_Activity_
The required output is the exact sequence of lines from the line holding "countdown_noEdition hsome, fun" to the end of the records, inclusive.

_Entries shown_
theorem statusRow_eq (s : State) (t : Fin 32) : statusRow s t = clockField s ++ cellsOf .normal
    ([spaceCode] ++ padTo 16 (sessionSlug s t) ++ [spaceCode] ++ padTo 10 (sessionFit s t) ++
      [spaceCode] ++ padTo 16 (stateField s t) ++ [spaceCode] ++ padTo 8 (countdown s t) ++
      List.replicate 15 spaceCode ++ padTo 3 (if s.slots[t] = none then [] else asc "MSG")) := by
  have hmsg : (if s.slots[t].isSome then asc "MSG" else []) =
      if s.slots[t] = none then [] else asc "MSG" := by
    cases s.slots[t] <;> rfl
  unfold statusRow sessionSlug sessionFit
  rw [hmsg]
  cases sessionStory s t <;> rfl

theorem sessionSlug_of {st : Story} (h : sessionStory s t = some st) : sessionSlug s t = st.slug := by
  rw [sessionSlug, h]
  rfl

theorem sessionFit_of {st : Story} (h : sessionStory s t = some st) :
    sessionFit s t = fitText st := by
  rw [sessionFit, h]
  rfl

end

/-- The texts of a fit status (R82). -/
theorem fitText_eq (st : Story) :
    (st.fit.status = .on → fitText st = asc "ON") ∧ (st.fit.status = .unknown → fitText st = asc "FIT ?") ∧
      (st.fit.status = .pending → fitText st = asc "FIT ..") ∧
      (st.fit.status = .none → fitText st = []) ∧
      ∀ n, n = fitLines st.setting st.fit.depth →
        (st.fit.status = .over → fitText st = asc "OVER " ++ decimal n ++ asc "L") ∧
        (st.fit.status = .short → fitText st = asc "SHORT " ++ decimal n ++ asc "L") := by
  refine ⟨fun h => ?_, fun h => ?_, fun h => ?_, fun h => ?_, fun n hn =>
    ⟨fun h => ?_, fun h => ?_⟩⟩
  all_goals
    unfold fitText
    rw [h]
  · rw [hn]
  · rw [hn]

theorem statusRowShowsItsFields : Clause.StatusRowShowsItsFields := by
  intro s t
  refine ⟨clockField s, sessionSlug s t, sessionFit s t, stateField s t, countdown s t, _,
    (ownRows_getLast s t).trans (congrArg some (statusRow_eq s t)), fun h => ?_, fun h => ?_,
    fun h => ?_, fun h => ?_, fun e st he hst => ?_, stateField_hostLost, fun hlink =>
    ⟨fun f hf => stateField_flash hlink hf, fun hf => ⟨fun h => ?_, fun e st he hst => ?_⟩⟩, rfl⟩
  · unfold clockField
    rw [h]
  · unfold clockField
    rw [h]
    rfl
  · unfold clockField
    rw [h]
    rfl
  · have hnone := sessionStory_none h
    exact ⟨by rw [sessionSlug, hnone]; rfl, by rw [sessionFit, hnone]; rfl, countdown_none hnone⟩
  · have hsome := sessionStory_some he hst
    rw [sessionFit_of hsome]
    obtain ⟨hon, hunknown, hpending, hnone, hlines⟩ := fitText_eq st
    refine ⟨sessionSlug_of hsome, rfl, hon, hunknown, hpending, hnone, hlines,
      countdown_noEdition hsome, fun d hd => ?_⟩
    have hcount := countdown_edition hsome hd
    refine ⟨fun h => ?_, fun h => ?_, fun h hu => ?_, fun m h hset hm => ?_⟩
    · rw [hcount, h]
    · rw [hcount, h]
    · rw [hcount, h]
      exact if_pos hu
    · rw [hcount, h, hm]
      exact if_neg hset
  · rw [stateField_quiet hlink hf, sessionStory_none h]
  · rw [stateField_quiet hlink hf, sessionStory_some he hst]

_Answer to the problem_
      countdown_noEdition hsome, fun d hd => ?_⟩
    have hcount := countdown_edition hsome hd
    refine ⟨fun h => ?_, fun h => ?_, fun h hu => ?_, fun m h hset hm => ?_⟩
    · rw [hcount, h]
    · rw [hcount, h]
    · rw [hcount, h]
      exact if_pos hu
    · rw [hcount, h, hm]
      exact if_neg hset
  · rw [stateField_quiet hlink hf, sessionStory_none h]
  · rw [stateField_quiet hlink hf, sessionStory_some he hst]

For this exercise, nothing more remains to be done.